Here is a view from the front, with the pivot points overlapped:








I intend to cut off the right side part of the bracket where the pivot point is for the original pedal. Then I will see what the offset needs to be for the three mounting holes. I will need to obtain or create a mounting bracket for the new DBW pedal after that.


----------



## kevinmacd (Sep 4, 2003)

*Re: fitting a DBW gas / throttle pedal into a MK2 (hallkbrd)*

my mk5 pedal bolts to the floor where the old pedal stop used to be 5 min install


----------



## dubbinmk2 (Jan 15, 2008)

*Re: fitting a DBW gas / throttle pedal into a MK2 (kevinmacd)*


_Quote, originally posted by *kevinmacd* »_my mk5 pedal bolts to the floor where the old pedal stop used to be 5 min install


thats dope very good to know knowledge is power!!!!!!!!!!!


----------



## [email protected] (Mar 10, 2011)

*from the dead*

Looking for some pics, DIY, whatever anyone has found in the last 3 years. I read the above thread and got some ideas. any help would be appreciated.


----------



## jettag60 (Nov 2, 2005)

ya me too...i need to get this done for my AWW swap


----------



## Apsik (Nov 12, 2005)

This is easy, here you have some DBW gas pedals









At the back of the pedal you can find 3 holes (7mm diameter), that's how it bolts to the MK4 chassis. You can not bolt it directly to the MK1/2/3 chassis/firewall because it will be to much to the front and because of the floor shape it won't be moving.
All you have to do is to make a bracket (2mm thick steel) with either 3 holes or 3 6mm thread studs and weld it to the MK1/MK2/MK3 chassis. Before welding anything check the pedal height to make sure it moves in full range and line it up with clutch & brake pedal.

It is only theory but I hope is helps.

One more thing. SWAPing 1.8T or other petrol engine from one MK4 chassis into another MK4 chassis does not require replacing the gas pedal. Tested it on 1.4 & 1.6 MK4 - it works. 
You have to replace the pedal if you SWAP TDI into petrol chassis or the other way.

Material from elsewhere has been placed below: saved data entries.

-- ==== Sys2Proof/Machine/Mem.lean ====
section
/-! DEFINITION. Performing accesses: scratchpad windows and banks, barrier objects, the L1 and the write buffer,
atomics and the places where they are performed, the clasp table, the store hash and the acquire and release
actions of scopes (R165 to R211, R428). -/

namespace Sys2Proof.Machine

/-! ## Windows (R167) -/

/-- Bytes of a block's scratchpad window. -/
def Block.window (b : Block) : Nat := 128 * b.lr.scratch

/-- The block of a grid that is resident on a core: the one with the lowest %block. -/
def Core.blockOf (k : Core) (grid : Nat) : Option Nat :=
  (k.blocks.foldl (fun (acc : Option (Nat × Nat)) p =>
    if p.2.grid = grid then
      match acc with
      | some q => if p.2.bno < q.2 then some (p.1, p.2.bno) else acc
      | none => some (p.1, p.2.bno)
    else acc) none).map (·.1)

/-- Where a remote address of a block's grid leads, for n bytes: core, resident index, offset. -/
def State.remoteTarget (s : State) (c grid addr n : Nat) : Option (Nat × Nat × Nat) :=
  let t := 8 * gatheringOf c + addr / 2 ^ 29 % 8
  let off := addr % 2 ^ 19
  if addr / 2 ^ 19 % 1024 ≠ 0 then none
  else
    match (s.core t).blockOf grid with
    | none => none
    | some r =>
      match (s.core t).blocks.find? r with
      | some b => if off + n ≤ b.window then some (t, r, off) else none
      | none => none

/-- Bytes of a window. -/
def State.scratchRead (s : State) (c r off n : Nat) : List Byte :=
  match (s.core c).blocks.find? r with
  | some b => SMap.getMany 0 b.scratch off n
  | none => SMap.getMany 0 [] off n

/-- Write bytes of a window. -/
def State.scratchPut (s : State) (c r off : Nat) (b : List Byte) : State :=
  s.modBlock c r (fun x => { x with scratch := SMap.setMany 0 x.scratch off b })

/-- Is a line of a window present (R169)? -/
def State.linePresent (s : State) (c r line : Nat) : Bool :=
  match (s.core c).blocks.find? r with
  | some b => (KMap.find? b.absent line).isNone
  | none => true

/-- Are all lines of n bytes present? -/
def State.bytesPresent (s : State) (c r off n : Nat) : Bool :=
  (List.range ((off + n - 1) / 128 - off / 128 + 1)).all (fun i => s.linePresent c r (off / 128 + i))

/-- Ask the banks of core c for the words of n bytes at offset off of window r (R168). -/
def State.bankWords (s : State) (c r off n port delay src tag : Nat) : State :=
  let l := (List.range ((off + n - 1) / 4 - off / 4 + 1)).map
    (fun i => (⟨port, r * 2 ^ 17 + off / 4 + i, 0, none, delay, src, tag⟩ : BankReq))
  s.modClock c (fun k => { k with words := k.words ++ l })
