/-- Translate the elements' global bytes for core c: tagged addresses of first and last bytes and the pages that
are missing, or a violation with its cause and address (R175, R241). -/
def State.placeElems (s : State) (c pasid : Nat) (op : CopyOp) (sh : Shape) (write : Bool) :
    List Elem → Except (Nat × Nat) (List (Nat × Nat) × List Nat)
  | [] => .ok ([], [])
  | e :: l =>
    match s.placeElems c pasid op sh write l with
    | .error x => .error x
    | .ok (pas, miss) =>
      let va := e.gbit / 8
      let vb := (e.gbit + e.bits - 1) / 8 % 2 ^ 64
      if !e.inb then .ok ((0, 0) :: pas, miss)
      else if !canonical va then .error (cAccess.toNat, va)
      else if !canonical vb then .error (cAccess.toNat, va)
      else
        match (s.core c).tlbHit pasid va write, (s.core c).tlbHit pasid vb write with
        | some t, some u =>
          if (write && (t.readOnly || u.readOnly)) || t.noRoute s.boot || u.noRoute s.boot || addBad op sh t then .error (cAccess.toNat, va)
          else .ok ((t.phys va, u.phys vb) :: pas, miss)
        | none, _ => .ok ((0, 0) :: pas, va :: miss)
        | _, none => .ok ((0, 0) :: pas, vb :: miss)

/-- The translations that elements within bounds are made with (R364). -/
def Core.elemTlbs (k : Core) (pasid : Nat) (write : Bool) (l : List Elem) : List Tlb :=
  ((l.filter (·.inb)).flatMap (fun e =>
    (k.tlbHit pasid (e.gbit / 8) write).toList ++ (k.tlbHit pasid ((e.gbit + e.bits - 1) / 8 % 2 ^ 64) write).toList)).dedup

/-- Store a request back in its slot. -/
def State.putReq (s : State) (c slot : Nat) (q : CReq) : State := s.modCore c (fun k => { k with copy := k.copy.put slot q })

/-- The asker of a request's walks. -/
def askCopy (slot : Nat) : Asker := .copy slot

/-- The pages of a miss are asked for, and the request waits for them. -/
def State.copyMiss (s : State) (c slot pasid : Nat) (write : Bool) (miss : List Nat) : State :=
  (s.modCore c (fun k => { k with copy := k.copy.map (fun q => if q.1 = slot then (q.1, { q.2 with paged := true }) else q) })).startWalks
    c pasid write false (askCopy slot) miss

/-- Can an index line be read next: the list is unfinished and its line is present? -/
def State.indexReady (s : State) (c : Nat) (q : CReq) : Bool :=
  q.op != .copy && q.op != .pfl2 && decide (q.idx.length < q.n)
    && s.presentFor c q (c, q.rix, (q.list + 4 * q.idx.length) / 128)

/-- Read the indices of one line of the list. -/
def State.readIndices (s : State) (c slot : Nat) (q : CReq) : State :=
  let at_ := q.list + 4 * q.idx.length
  let n := min (q.n - q.idx.length) ((128 - at_ % 128) / 4)
  let new := (List.range n).map (fun i => bytesNat (s.scratchRead c q.rix (at_ + 4 * i) 4))
  let q := { q with idx := q.idx ++ new, begun := true }.withReads c (s.localOf c q)
  let s := (s.putReq c slot q).bankWords c q.rix at_ (4 * n) 5 0 c 0
  (if q.n ≤ q.idx.length then s.modCore c (fun k => k.dropList slot q) else s).copySources c slot q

MK5/MK6 pedal is different than MK4 because it looks like this:








but on some cars like Touareg, Q7 etc. you will find MK4 style pedal.
Anyway if you have the pedal which bolts to the floor you don't have to do any kind of bracket.
Simply bolt it to the MK1/2/3 floor :laugh: Drilling is easy. I will post some pictures tomorrow.
Because I just fit MK6 pedal into Corrado


----------



## 2OVT (Sep 11, 2009)

mine.


----------



## jettag60 (Nov 2, 2005)

20VT do you have the mk4 pedal bolted back to the corrado cluster??? how did you make that work??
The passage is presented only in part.